27 Data Analysis with Geometry

A common situation in data analysis is that one has an outcome attribute (variable) \(Y\) and one or more independent covariate or predictor attributes \(X_1,\ldots,X_p\). One usually observes these variables for multiple “instances” (or entities).

(Note) As before, we use upper case to denote a random variable. To denote actual numbers we use lower case. One way to think about it: \(Y\) has not happened yet, and when it does, we see \(Y=y\).

One may be interested in various things:

What effects do the covariates have on the outcome?
How well can we describe these effects?
Can we predict the outcome using the covariates?, etc…

27.1 Motivating Example: Credit Analysis

default	student	balance	income
No	No	729.5265	44361.625
No	Yes	817.1804	12106.135
No	No	1073.5492	31767.139
No	No	529.2506	35704.494
No	No	785.6559	38463.496
No	Yes	919.5885	7491.559

Task: predict account default What is the outcome \(Y\)?
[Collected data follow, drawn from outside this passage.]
/-- A BAR4 read gives its bytes, and all ones while a long operation runs; a BAR4 write writes its parts, and is counted in
GLB_REJECT while one runs; both wait for a bank. A host's MEM_READ and MEM_WRITE, when they need not wait for a bank and can
start, run and complete; until they can start they wait in their ring. A write of ownership that is taken is ignored from an
engine that does not own the bank, OWNBUSY when it may not change, else it drains the bank; of two writes of one bank in one
tick the master that comes first in the order keeps it and the other is OWNBUSY; when it has drained, OWNCHG is reported,
waiting accesses are served and a stream with RUN set starts again on a capture bank that is its own. A power request for a
bank in use is PWRREF, else the bank is asked to it and gets there in its time. Scrubbing corrects what it may and repeats
at its period; a corrected word is written back; a starved access is counted and reported. -/
def Obligations.MemoryCommandsComplete : Prop :=
  (∀ off len s, exec (.bar4Read off len) s =
    .next (if !s.bar4Open off.toNat len.val then s
      else if s.bit GLB_STATUS_BUSY then s.emit (.hostData off.toNat (List.replicate len.val 0xFF#8))
      else
        let parts := bar4Parts off.toNat len.val
        match s.bar4Wait false parts with
        | some n => s.bankWait n (.bar4Read off len)
        | none =>
          let r := parts.foldl (fun acc p => let q := acc.2.bar4ReadPart p; (acc.1 ++ q.1, q.2)) (([] : List Byte), s)
          r.2.emit (.hostData off.toNat r.1))) ∧
  (∀ off data s, exec (.bar4Write off data) s =
    .next (if !s.bar4Open off.toNat data.length then s
      else if s.bit GLB_STATUS_BUSY then s.count GLB_REJECT
      else
        let parts := bar4Parts off.toNat data.length
        match s.bar4Wait true parts with
        | some n => s.bankWait n (.bar4Write off data)
        | none => forL parts (fun p t => t.bar4WritePart p ((data.drop (p.1 - off.toNat)).take p.2)) s)) ∧
  (∀ ring d addr s, s.memCmdWait ring.val d addr.toNat false = none → s.cmdReady ring.val d = true → exec (.memRead ring d addr) s =
    .next (let r := (s.cmdFetch ring.val).memRead d addr.toNat
      r.1.finish ⟨ring.val, d.tag.toNat, d.opc.toNat, s.ringDev ring.val, r.2.1, r.2.2⟩)) ∧
  (∀ ring d addr s, s.cmdReady ring.val d = false → exec (.memRead ring d addr) s = .next (s.cmdLater ring.val (.memRead ring d addr))) ∧
  (∀ ring d addr data s, s.memCmdWait ring.val d addr.toNat true = none → s.cmdReady ring.val d = true → exec (.memWrite ring d addr data) s =
    .next (let r := (s.cmdFetch ring.val).memWrite d addr.toNat data
      r.1.finish ⟨ring.val, d.tag.toNat, d.opc.toNat, s.ringDev ring.val, r.2.1, r.2.2⟩)) ∧
  (∀ ring d addr data s, s.cmdReady ring.val d = false → exec (.memWrite ring d addr data) s = .next (s.cmdLater ring.val (.memWrite ring d addr data))) ∧
  (∀ m n w s, taken m s → exec (.memOwnerWrite m n w) s =
    .next (let mine := match m with
        | .eng e _ => s.fld (MEM_OWN_KIND n.val) == 0 && s.fld (MEM_OWN_HOME n.val) == e.val
        | _ => true
      let back := match s.ownBefore m n.val with
        | some old => (s.wrN (MEM_OWN n.val) old).setB (MEM_BSTAT_DRAIN n.val) false
        | none => s
      if !mine then s
      else if back.ownBad n.val w.toNat then s.evtMem MEM_EVT_OWNBUSY n.val
      else
        let s := if (s.ownBefore m n.val).isSome then back.evtMem MEM_EVT_OWNBUSY n.val else s
        s.ownTake m n.val w.toNat)) ∧
  (∀ n s, exec (.ownershipDrainEnd n) s =
    .next (if s.bit (MEM_BSTAT_DRAIN n.val) then
        let s := (s.setB (MEM_BSTAT_DRAIN n.val) false).evtMem MEM_EVT_OWNCHG n.val
        let s := if n.val < 16 then s.setB (BOB_STATUS_LOADED n.val) false
          else if n.val = 20 ∧ s.bit ADC_FCTRL_RUN = true ∧ s.bit ADC_FSTAT_RUNNING = false then s.streamStart else s
        s.bankServe n.val
      else s)) ∧
  (∀ m n w s, taken m s → exec (.bankPowerRequest m n w) s =
    .next (let req := min 2 (bitsOf w.toNat 0 2)
      let s := (s.setF (MEM_PWR_AUTOWAKE n.val) (bitsOf w.toNat 8 1)).setF (MEM_PWR_QUIET n.val) (min 2 (bitsOf w.toNat 4 2))
      if req ≠ 0 ∧ ((n.val < 16 ∧ s.bit (BOB_CTRL_EN n.val) = true) ∨ (n.val = 20 ∧ s.bit ADC_FCTRL_RUN = true)) then s.evtMem MEM_EVT_PWRREF n.val
      else (s.setF (MEM_PWR_REQ n.val) req).bankReq n.val req)) ∧
  (∀ n s, exec (.bankPowerDone n) s =
    .next (match s.bankGo n.val with
      | .none => s
      | .toRet => (s.setPstate n.val psRet).bankSettled n.val
      | .toOff => ((s.setPstate n.val psOff).bankLost n.val).bankSettled n.val
      | .wakeRet => (s.setPstate n.val psOn).bankSettled n.val
      | .wakeOff => (s.setPstate n.val psInit).bankStart n.val .init (bankSize n.val / 16)
      | .init => (s.setPstate n.val psOn).bankSettled n.val)) ∧
  (∀ s, exec .scrubPass s =
    .next (let s := if s.bit MEM_CTRL_SCRUBEN then
          forL (s.flips.filter (fun e => (bankOf e.1).any (fun n => s.pstate n == psOn))) (fun e t => t.eccRead e.1 4) s
        else s
      s.timer (500000000 * max 1 (s.fld MEM_CTRL_SCRUBPER)) .scrubPass)) ∧
  (∀ s, exec .eccWriteback s =
    .next (match s.bank.wb with
      | [] => s
      | a :: t => (s.updBank (fun b => { b with wb := t })).setWrong a 0)) ∧
  (∀ s, exec .starveTimeout s =
    .next ((s.count MEM_STARVE).evtMem MEM_EVT_STARVE 0xFF))

/-- A write that is taken enables or disables a ring as a write of HIF_RCFG. A doorbell is ignored before READY, counted in
GLB_REJECT while a long operation runs, else it moves the host index. A ring stops when nothing is in flight; a DMA error on
a ring that runs or stops takes it to ERROR and records where. NOP, when it can start, completes with status 0, or 0x10 for
an operation the table does not list; until then it waits in its ring. Completions are written in order while their ring has
room. An interrupt held off is sent at the end of the hold-off; unmasking a pending vector sends its message. A mailbox
message is fetched while the FIFO has room, popped, and posted to a live ring that has room, else dropped and counted. The
link going down, coming up and configuration writes set HIF_STATUS; a configuration write that enables MSI-X sends the
pending messages of unmasked vectors. -/
def Obligations.RingCommandsComplete : Prop :=
  (∀ m ring s, taken m s → exec (.ringEnable m ring) s =
    .next (s.rcfgWrite m ring.val (putBit (s.rdN (HIF_RCFG ring.val)) 31 true))) ∧
  (∀ m ring s, taken m s → exec (.ringDisable m ring) s =
    .next (s.rcfgWrite m ring.val (putBit (s.rdN (HIF_RCFG ring.val)) 31 false))) ∧
  (∀ ring s, exec (.ringStopDone ring) s =
    .next (if s.fld (HIF_RSTAT_STATE ring.val) = ringStopping ∧ s.fld (HIF_RSTAT_INFLT ring.val) = 0 then s.setF (HIF_RSTAT_STATE ring.val) ringDisabled
      else s)) ∧
  (∀ ring write cpl addr s, exec (.dmaError ring write cpl addr) s =
    .next (let st := s.fld (HIF_RSTAT_STATE ring.val)
      if st = ringRun ∨ st = ringStopping then
        let s := s.setF (HIF_RSTAT_STATE ring.val) ringError
        let s := s.wrN HIF_DMAERRINFO ((if write then 2 ^ 16 else 0) + cpl.toNat % 256 * 2 ^ 8 + ring.val % 32)
        ((s.wrN HIF_DMAERRADDR_LO addr.toNat).wrN HIF_DMAERRADDR_HI (addr.toNat / 2 ^ 32)).evtHif HIF_EVT_DMAERR
      else s)) ∧
  (∀ ring v slots s, exec (.ringDoorbell ring v slots) s =
    .next (if !s.bit GLB_STATUS_READY then s
        else if s.bit GLB_STATUS_BUSY then s.count GLB_REJECT
        else s.doorbell ring.val v.toNat slots)) ∧
  (∀ cq s, exec (.commandComplete cq) s =
    .next (let n := s.hif.done.length
        let s := s.completeOne (8 + cq.val)
        if s.hif.done.length < n then s.sched 0 (.commandComplete cq) else s)) ∧
  (∀ ring d s, s.cmdReady ring.val d = true → exec (.nop ring d) s =
    .next ((s.cmdFetch ring.val).finish ⟨ring.val, d.tag.toNat, d.opc.toNat, s.ringDev ring.val,
      if opcListed d.opc.toNat then 0x00 else 0x10, 0⟩)) ∧
  (∀ ring d s, s.cmdReady ring.val d = false → exec (.nop ring d) s = .next (s.cmdLater ring.val (.nop ring d))) ∧
  (∀ ring s, exec (.irqHoldoffEnd ring) s =
    .next (if (s.ring ring.val).irqPend && decide ((s.ring ring.val).holdEnd ≤ s.tick) then (s.updRing ring.val (fun q => { q with irqPend := false })).ringSignal ring.val
      else s)) ∧
  (∀ vec masked addr data s, exec (.msixUnmask vec masked addr data) s =
    .next (let bit := BitVec.twoPow 64 vec.val
      (s.updHif (fun h => { h with
        msixTab := tput (0#64, 0#32) h.msixTab vec.val (addr, data)
        msixUnmasked := if masked then h.msixUnmasked &&& ~~~ bit else h.msixUnmasked ||| bit })).msixTake vec.val)) ∧
  (∀ k msg s, exec (.mailboxFetch k msg) s =
    .next (let r := 28 + k.val
      if s.ringLive r && !s.ringIsEntry r && !s.ringFull r && decide ((s.mbox k.val).length < 16) then
        ((s.ringAdvance r).updRing r (fun q => { q with bufs := q.bufs.drop 1 })).setMbox k.val
          (s.mbox k.val ++ [(msg ++ List.replicate 32 0#8).take 32])
      else s)) ∧
  (∀ m k s, taken m s → exec (.mailboxPop m k) s =
    .next (match s.mbox k.val with
      | [] => s
      | _ :: t => s.setMbox k.val t)) ∧
  (∀ m k s, taken m s → exec (.mailboxPost m k) s =
    .next (let r := 28 + k.val
      if !s.ringIsEntry r then s
      else if s.ringLive r && !s.ringFull r then
        (s.ringEntry r ((upto 8).flatMap (fun w => leBytes (s.rdN (HIF_MBOUT k.val w)) 4))).setB (HIF_MBCTL_OUTFULL k.val) false
      else (s.count (HIF_RDROP r)).setB (HIF_MBCTL_OUTFULL k.val) true)) ∧
  (∀ s, exec .pcieLinkDown s =
    .next (if s.bit HIF_STATUS_LINKUP then
          (((s.setB HIF_STATUS_LINKUP false).setF HIF_STATUS_SPEED 0).setF HIF_STATUS_WIDTH 0).evtHif HIF_EVT_LINKDOWN
        else s)) ∧
  (∀ speed width s, exec (.pcieLinkUp speed width) s =
    .next (((s.setB HIF_STATUS_LINKUP true).setF HIF_STATUS_SPEED speed.val).setF HIF_STATUS_WIDTH width.val)) ∧
  (∀ bme msixen d3hot s, exec (.pcieConfigWrite bme msixen d3hot) s =
    .next ((((s.setB HIF_STATUS_BME bme).setB HIF_STATUS_MSIXEN msixen).updHif (fun h => { h with d3hot := d3hot })).msixFlush))

/-- A command that cannot start waits in its ring. When no command executes at the edit port and the command can start,
PRK_READ, PRK_WRITE, PRK_INSERT, PRK_DELETE, PRK_CLEAR and PRK_COMMIT take effect on their page at once, hold the port, and
complete with the status and result of R502 when the command at the port completes; one with a bad parameter completes at
once with 0x11. PRK_SWAP waits while the port is BUSY, and completes when its swap takes effect, or at once with its status
when it is refused. -/
def Obligations.PrickingRingCommandsComplete : Prop :=
  (∀ ring d page idx cnt s, s.bit PRK_EDSTAT_BUSY = false → s.cmdReady ring.val d = true → exec (.prkRead ring d page idx cnt) s =
    .next (match (s.cmdFetch ring.val).prkOps d true (fun i t => t.prkRead page.val (idx.val + i)) (upto cnt.val) with
      | none => (s.cmdFetch ring.val).finish ⟨ring.val, d.tag.toNat, d.opc.toNat, s.ringDev ring.val, 0x11, 0⟩
      | some r => (r.1.updHif (fun h => { h with portCmd := some ⟨ring.val, d.tag.toNat, d.opc.toNat, s.ringDev ring.val, r.2.1, r.2.2.1⟩ })).portHold
        r.2.1 none none r.2.2.2)) ∧
  (∀ ring d page idx cnt s, s.cmdReady ring.val d = false → exec (.prkRead ring d page idx cnt) s = .next (s.cmdLater ring.val (.prkRead ring d page idx cnt))) ∧
  (∀ ring d page idx entries s, s.bit PRK_EDSTAT_BUSY = false → s.cmdReady ring.val d = true → exec (.prkWrite ring d page idx entries) s =
    .next (match (s.cmdFetch ring.val).prkOps d true (fun e t => t.prkWrite page.val (idx.val + e.1) e.2) ((upto entries.length).zip entries) with
      | none => (s.cmdFetch ring.val).finish ⟨ring.val, d.tag.toNat, d.opc.toNat, s.ringDev ring.val, 0x11, 0⟩
      | some r => (r.1.updHif (fun h => { h with portCmd := some ⟨ring.val, d.tag.toNat, d.opc.toNat, s.ringDev ring.val, r.2.1, r.2.2.1⟩ })).portHold
        r.2.1 none none r.2.2.2)) ∧
  (∀ ring d page idx entries s, s.cmdReady ring.val d = false → exec (.prkWrite ring d page idx entries) s = .next (s.cmdLater ring.val (.prkWrite ring d page idx entries))) ∧
  (∀ ring d page entries s, s.bit PRK_EDSTAT_BUSY = false → s.cmdReady ring.val d = true → exec (.prkInsert ring d page entries) s =
    .next (match (s.cmdFetch ring.val).prkOps d true (fun e t => t.prkInsert page.val e) entries with
      | none => (s.cmdFetch ring.val).finish ⟨ring.val, d.tag.toNat, d.opc.toNat, s.ringDev ring.val, 0x11, 0⟩
      | some r => (r.1.updHif (fun h => { h with portCmd := some ⟨ring.val, d.tag.toNat, d.opc.toNat, s.ringDev ring.val, r.2.1, r.2.2.1⟩ })).portHold
        r.2.1 none none r.2.2.2)) ∧
  (∀ ring d page entries s, s.cmdReady ring.val d = false → exec (.prkInsert ring d page entries) s = .next (s.cmdLater ring.val (.prkInsert ring d page entries))) ∧
  (∀ ring d page idx cnt s, s.bit PRK_EDSTAT_BUSY = false → s.cmdReady ring.val d = true → exec (.prkDelete ring d page idx cnt) s =
    .next (match (s.cmdFetch ring.val).prkOps d false (fun _ t => t.prkDelete page.val idx.val) (upto cnt.val) with
      | none => (s.cmdFetch ring.val).finish ⟨ring.val, d.tag.toNat, d.opc.toNat, s.ringDev ring.val, 0x11, 0⟩
      | some r => (r.1.updHif (fun h => { h with portCmd := some ⟨ring.val, d.tag.toNat, d.opc.toNat, s.ringDev ring.val, r.2.1, r.2.2.1⟩ })).portHold
        r.2.1 none none r.2.2.2)) ∧
  (∀ ring d page idx cnt s, s.cmdReady ring.val d = false → exec (.prkDelete ring d page idx cnt) s = .next (s.cmdLater ring.val (.prkDelete ring d page idx cnt))) ∧
  (∀ ring d page s, s.bit PRK_EDSTAT_BUSY = false → s.cmdReady ring.val d = true → exec (.prkClear ring d page) s =
    .next (let e := (s.cmdFetch ring.val).prkClear page.val
      (e.st.updHif (fun h => { h with portCmd := some ⟨ring.val, d.tag.toNat, d.opc.toNat, s.ringDev ring.val, e.status, 0⟩ })).portHold
        e.status none none 0)) ∧
  (∀ ring d page s, s.cmdReady ring.val d = false → exec (.prkClear ring d page) s = .next (s.cmdLater ring.val (.prkClear ring d page))) ∧
  (∀ ring d page s, s.bit PRK_EDSTAT_BUSY = false → s.cmdReady ring.val d = true → exec (.prkCommit ring d page) s =
    .next (let e := (s.cmdFetch ring.val).prkCommit page.val
      (e.st.updHif (fun h => { h with portCmd := some ⟨ring.val, d.tag.toNat, d.opc.toNat, s.ringDev ring.val, e.status, (if e.status = prkOk then e.st.fld (PRK_PG_COUNT page.val) else e.idx.getD 0)⟩ })).portHold
        e.status none none 0)) ∧
  (∀ ring d page s, s.cmdReady ring.val d = false → exec (.prkCommit ring d page) s = .next (s.cmdLater ring.val (.prkCommit ring d page))) ∧
  (∀ ring d page s, exec (.prkSwap ring d page) s =
    .next (if !s.cmdReady ring.val d then s.cmdLater ring.val (.prkSwap ring d page)
      else if s.bit PRK_EDSTAT_BUSY then s.sched 1 (.prkSwap ring d page)
      else
        let cidx := s.ringDev ring.val
        let r := (s.cmdFetch ring.val).swapReq page.val
        if r.2 = prkOk then r.1.updHif (fun h => { h with swapCmds := h.swapCmds ++ [(ring.val, d.tag.toNat, d.opc.toNat, cidx)] })
        else r.1.finish ⟨ring.val, d.tag.toNat, d.opc.toNat, cidx, r.2, 0⟩))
What are the predictors \(X_j\)?

We will sometimes call attributes \(Y\) and \(X\) the outcome/predictors, sometimes observed/covariates, and even input/output. We may call each entity an observation or example. We will denote predictors with \(X\) and outcomes with \(Y\) (quantitative) and \(G\) (qualitative). Notice \(G\) are not numbers, so we cannot add or multiply them. We will use \(G\) to denote the set of possible values. For gender it would be \(G=\{Male,Female\}\).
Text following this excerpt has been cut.